-- ==== Sys2Proof/Machine/Step.lean ====
section
/-! DEFINITION. One step of the machine, and the state in which a given word is the next to run. -/
namespace Sys2Proof.Machine

/-- One step: the environment's next choice when the agenda holds one, else the agent whose turn it is. -/
def step (s : State) : Host.Outcome State Fault Refusal :=
  match s.agenda with
  | x :: rest => applyInput x { s with agenda := rest }
  | [] =>
    match s.turn with
    | .idle => .next s
    | .split r => s.splitStep r
    | .epilogue core => s.epilogueStep core

/-- The split, alone in a team of one group, whose open clause is the word `w` (log 4). -/
def State.wordSplit (w : DWord) : Split :=
  { pc := 0, mask := widthMask 8, opn := true, code := [w], next := 16 }

/-- A team of one group of eight lanes and the largest budget, resident on core 0 of die 0 (log 4). -/
def State.wordTeam (w : DWord) : Team :=
  { ctx := 0, task := 0, index := 0, die := 0, core := 0, base := 0, bytes := 4096
    groups := [(0, { role := 0, roleIdx := 0, width := 8, budget := 256, slot := 0, base := 0, splits := [(0, State.wordSplit w)] })] }

/-- `s` with an instruction word, or an epilogue word, as the next to run. A program comes to run on this machine
only through a task (R78), a placement (R82) and a clause (R130): this stands for that load (log 4). -/
def State.withFetchWord (s : State) (nbits w : Nat) : State :=
  if nbits ≤ 32 then
    { s.modCore 0 (fun k => { k with epi := { k.epi with prog := [BitVec.ofNat 32 w] } }) with
      agenda := [], turn := .epilogue 0 }
  else
    { s with agenda := [], turn := .split ⟨s.nextId, 0, 0⟩, nextId := s.nextId + 1
             teams := mput s.teams s.nextId (State.wordTeam (BitVec.ofNat 64 w)) }

end Sys2Proof.Machine
end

### Directions
Reproduce each line above that contains "clause".

### Output for this exercise
/-- The split, alone in a team of one group, whose open clause is the word `w` (log 4). -/
only through a task (R78), a placement (R82) and a clause (R130): this stands for that load (log 4). -/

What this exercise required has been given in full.